ZURICH, SWITZERLAND – Behind double-digit increases in its Gourmet & Specialties segment, Barry Callebaut AG achieved volume and sales figures in fiscal-year 2020-21 that compared well with the company’s figures in 2018-19, or before COVID-19 hit.

Sales volume of 2.19 million tonnes was up 4.6% from 2.10 million tonnes in 2019-20 and up 2.4% from 2.14 million tonnes in 2018-19. Sales revenue of 7.21 billion Swiss francs ($7.83 billion) was up 4.6% from 6.89 billion Swiss francs in 2019-20 but down 1.4% from 7.31 billion Swiss francs in 2018-19. Net profit for the year rose 23% in 2020-21 to 384.5 million Swiss francs ($417.5 million) from 311.5 million Swiss francs in 2019-20. The figure also marked a 4.3% increase from 368.7 million Swiss francs in 2018-19.

 In Gourmet & Specialties, volume rose 18% from 2019-20 levels to reach 247,357 tonnes. Revenue increased 18% to 1.13 billion Swiss francs. In 2018-19, Gourmet & Specialties achieved volume of 248,771 tonnes and revenue of 1.16 billion Swiss francs. The Gourmet & Specialties team looked at the pandemic as an opportunity, adding 3,000 new customers over the past year, said Peter Boone, chief executive officer, in a Nov. 10 earnings call.  

“They have looked at, of course, where the market was going down, the distribution channels were going in lockdown, and they were forced to look at other segments, other customers, other regions to grow,” he said.

Ben De Schryver, chief financial officer, added, “Our gourmet business is a business of artisans. It's a business of foodservice. It is a business of small- and medium-sized companies. So it is a large pool of clients, and it's very important as well in different segments.”

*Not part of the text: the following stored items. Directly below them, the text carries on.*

-- ==== Sys2Proof/Laws/Operands.lean ====
section
/-!
SUPPORT. Sys2Proof/Laws/Operands.lean: the two halves of a 16-bit value and the lengths of the parts of a frame.
-/
namespace Sys2Proof.Machine

theorem hi8_toNat (w : Word16) : (hi8 w).toNat = w.toNat / 256 := by
  rw [hi8, extract_toNat]
  omega

theorem lo8_toNat (w : Word16) : (lo8 w).toNat = w.toNat % 256 := by
  rw [lo8, extract_toNat]
  omega

@[simp] theorem hi8_zero : hi8 0#16 = 0#8 := rfl

@[simp] theorem lo8_zero : lo8 0#16 = 0#8 := rfl

/-- A value is its two halves. -/
theorem hi8_append_lo8 (w : Word16) : hi8 w ++ lo8 w = w := by
  apply BitVec.eq_of_toNat_eq
  rw [append_toNat, hi8_toNat, lo8_toNat]
  omega

/-- The LENGTH field read back by a reader (30_encoding.md R42). -/
theorem bigEndian16_halves (w : Word16) : bigEndian16 (hi8 w) (lo8 w) = w.toNat := by
  rw [bigEndian16, hi8_toNat, lo8_toNat]
  omega

@[simp] theorem hi8_append (h l : Byte) : hi8 (h ++ l) = h := by
  apply BitVec.eq_of_toNat_eq
  rw [hi8_toNat, append_toNat]
  omega

@[simp] theorem lo8_append (h l : Byte) : lo8 (h ++ l) = l := by
  apply BitVec.eq_of_toNat_eq
  rw [lo8_toNat, append_toNat]
  omega

theorem hi8_xor (a b : Word16) : hi8 (a ^^^ b) = hi8 a ^^^ hi8 b := by
  apply BitVec.eq_of_getLsbD_eq
  intro i hi
  simp [hi8, hi]

theorem lo8_xor (a b : Word16) : lo8 (a ^^^ b) = lo8 a ^^^ lo8 b := by
  apply BitVec.eq_of_getLsbD_eq
  intro i hi
  simp [lo8, hi]

/-- Two values with equal halves are equal. -/
theorem eq_of_halves {a b : Word16} (hh : hi8 a = hi8 b) (hl : lo8 a = lo8 b) : a = b := by
  rw [← hi8_append_lo8 a, ← hi8_append_lo8 b, hh, hl]

/-- A byte enters the CRC in the low half (40_crc.md R61). -/
@[simp] theorem hi8_zeroExtend (b : Byte) : hi8 (b.zeroExtend 16) = 0 := by
  apply BitVec.eq_of_toNat_eq
  rw [hi8_toNat, BitVec.toNat_setWidth]
  have := b.isLt
  simp
  omega

@[simp] theorem lo8_zeroExtend (b : Byte) : lo8 (b.zeroExtend 16) = b := by
  apply BitVec.eq_of_toNat_eq
  rw [lo8_toNat, BitVec.toNat_setWidth]
  omega

@[simp] theorem countedBytes_length (seq addr cmd : Byte) (len : Word16) :
    (countedBytes seq addr cmd len).length = 6 := rfl

@[simp] theorem crcBytes_length (o : CrcOrder) (c : Word16) : (crcBytes o c).length = 2 := by
  cases o <;> rfl

/-- A frame has 11 bytes more than its payload (30_encoding.md R41). -/
theorem frameBytes_length (o : CrcOrder) (seq addr cmd : Byte) (p : List Byte) :
    (frameBytes o seq addr cmd p).length = 11 + p.length := by
  simp [frameBytes, body, Config.header]
  omega

end Sys2Proof.Machine
end

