/-- Consecutive BUILDs append the numbered frames of those within `MAX_PAYLOAD`, and `SEQ` counts them. -/
theorem buildAll_from_idle (qs : List BuildRequest) {s : State} (idle : s.phase = .idle) :
    ∃ t, buildAll qs s = .next t ∧ t.phase = .idle ∧
      t.tx = s.tx ++ (numberedFrames s.params.crcOrder s.seq (withinMaxPayload s.params.maxPayload qs)).flatten ∧
      t.seq = BitVec.ofNat 8 (s.seq.toNat + (withinMaxPayload s.params.maxPayload qs).length) := by
  induction qs generalizing s with
  | nil => exact ⟨s, rfl, idle, by simp [withinMaxPayload, numberedFrames], by simp [withinMaxPayload]⟩
  | cons q qs ih =>
    by_cases fits : q.payload.length ≤ s.params.maxPayload.toNat
    · obtain ⟨t, ht, idle', htx, hseq⟩ := ih (s := buildAccepted q.addr q.cmd q.payload s) rfl
      have kept : withinMaxPayload s.params.maxPayload (q :: qs) = q :: withinMaxPayload s.params.maxPayload qs :=
        List.filter_cons_of_pos (by simpa using fits)
      refine ⟨t, (buildAll_cons (build_accepted q.addr q.cmd idle fits) qs).trans ht, idle', ?_, ?_⟩
      · rw [htx, kept, numberedFrames_cons, List.flatten_cons, ← List.append_assoc]
        rfl
      · rw [hseq, kept, List.length_cons, ← ofNat_succ_toNat_add]
        rfl
    · have dropped : withinMaxPayload s.params.maxPayload (q :: qs) = withinMaxPayload s.params.maxPayload qs :=
        List.filter_cons_of_neg (by simpa using fits)
      rw [dropped]
      obtain ⟨t, ht, rfl | rfl⟩ := build_tooLarge q.addr q.cmd idle (Nat.not_le.mp fits) <;> rw [buildAll_cons ht]
      · exact ih idle
      · exact ih (s := s.raise .payloadTooLarge) idle

/-- Settles O56: by induction on the requests; 256 more is the same byte. -/
theorem sequenceNumbersCount : Obligations.SequenceNumbersCount := by
  intro qs s idle accepted
  obtain ⟨t, ht, idle', htx, hseq⟩ := buildAll_from_idle qs idle
  refine ⟨t, ht, idle', htx, hseq, fun wrapped => ?_⟩
  have count : (withinMaxPayload s.params.maxPayload qs).length = 256 := wrapped
  rw [hseq, count]
  bv_omega

end Sys2Proof.Machine

/-!
PROOFS. The frame rows, 42_command_ids.md. Every instruction that requests a frame has the outcomes of FRM.START; what
the COMMAND value of an accepted FRM.START reaches is its byte of the frame and the checksum over it.
-/
namespace Sys2Proof.Machine

/-! ## Requests for a frame (42_command_ids.md R95 to R108, log entry 5) -/

theorem exec_request_accepted {i : Instr} {addr cmd : Byte} {len : Word16} {s : State}
    (request : frameRequest i = some (addr, cmd, len)) (idle : s.phase = .idle)
    (fits : len.toNat ≤ s.params.maxPayload.toNat) : exec i s = .next (frameAccepted addr cmd len s) := by
  rw [exec_of_request s request, startFrame_accepted addr cmd idle fits]

/-- Settles O15: each of the rows is a request for the frame with its COMMAND value. -/
theorem frameRowsAreAccepted : Obligations.FrameRowsAreAccepted := by
  intro seq addr cmd len s idle fits
  have accepted {i : Instr} {c : Byte} (request : frameRequest i = some (addr, c, len)) :
      exec i s = .next (frameAccepted addr c len s) := exec_request_accepted request idle fits
  exact ⟨accepted rfl, accepted rfl, accepted rfl, accepted rfl, accepted rfl, accepted rfl, accepted rfl,
    accepted rfl, accepted rfl, accepted rfl, accepted rfl, accepted rfl, accepted rfl⟩
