-- ==== Sys2Proof/Machine/Hash.lean ====
section
/-! DEFINITION. The CRC-32 function and the decimal strings it is applied to (41_hash.md R141-R146). Pure functions: the
draw path holds no state (R140), and the table is a constant (R39, R142). -/

namespace Sys2Proof.Machine

/-- `CRC_POLY`, reflected (00_scope.md R6). -/
def crcPoly : Word := 0xEDB88320

/-- `fold(v)` (R141). -/
def crcFold (v : Word) : Word := if v.getLsbD 0 then crcPoly ^^^ (v >>> 1) else v >>> 1

/-- `n` rounds of `fold`. -/
def crcFolds : Nat → Word → Word
  | 0, v => v
  | n + 1, v => crcFolds n (crcFold v)

/-- The table entry `T[n]`: eight rounds on the index (R141). -/
def crcTable (n : Byte) : Word := crcFolds 8 (n.setWidth 32)

/-- `crc_update(c, b)` (R143): the index is the low byte of `c ^ zext_32(b)`. -/
def crcUpdate (c : Word) (b : Byte) : Word := crcTable ((c ^^^ b.setWidth 32).extractLsb' 0 8) ^^^ (c >>> 8)

/-- The initial register value of CRC-32/ISO-HDLC and the reset value of `HACC` (R145, R147). -/
def crcInit : Word := 0xFFFFFFFF

/-- Folds a byte string into a register, first byte first (R145). -/
def crcFeed : Word → List Byte → Word
  | c, [] => c
  | c, b :: bs => crcFeed (crcUpdate c b) bs

/-- The final exclusive-or with all ones: what `HASH` reads of `HACC` (R145, R149). -/
def crcFinal (c : Word) : Word := c ^^^ 0xFFFFFFFF

/-- `hash32(s)` (R145). -/
def hash32 (s : List Byte) : Word := crcFinal (crcFeed crcInit s)

/-- The ASCII byte of a decimal digit (R146). -/
def digitByte (d : Nat) : Byte := BitVec.ofNat 8 (0x30 + d)

/-- The decimal digits of `n`, most significant first, put before `acc`; `fuel` bounds the digits. -/
def decDigits : Nat → Nat → List Byte → List Byte
  | 0, _, acc => acc
  | fuel + 1, n, acc =>
    if n / 10 = 0 then digitByte (n % 10) :: acc else decDigits fuel (n / 10) (digitByte (n % 10) :: acc)

/-- `dec(n)` (R146): no sign, no leading zeros; `dec(0)` is the byte 0x30. -/
def dec (n : Nat) : List Byte := decDigits (n + 1) n []

end Sys2Proof.Machine
end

Extending a supply partnership with the Hershey Co. boosted results in the Americas region, where sales increased 8% to 610,133 tonnes and sales revenue increased 4% to 1.83 billion Swiss francs.

Zurich-based Barry Callebaut dealt with higher input costs in 2020-21. The world market price for sugar increased by 22% on average due to strong demand from China and a poor Brazilian crop, according to the company. Dairy prices increased by 12% on average due to strong demand in Asia as well as growing concerns around milk supply, logistical bottlenecks, higher energy prices and inflation.

One exception was cocoa, where bean prices on average declined by 7% because of a surplus

“The market environment remains volatile, with global cocoa supply and demand out of balance due to good crops in the main cocoa-producing countries on the one hand and the decreased demand as a result of COVID-19 pandemic on the other hand,” Mr. De Schryver said. “The average combined ratio remained about stable compared to prior year with very resilient cocoa powder prices while cocoa butter prices were under pressure related to the lower demand for chocolate due to COVID-19, the pandemic. The smart growth execution and our improved position, thanks to our cocoa leadership project helped us to absorb these market fluctuations better while we are not completely immune against them.”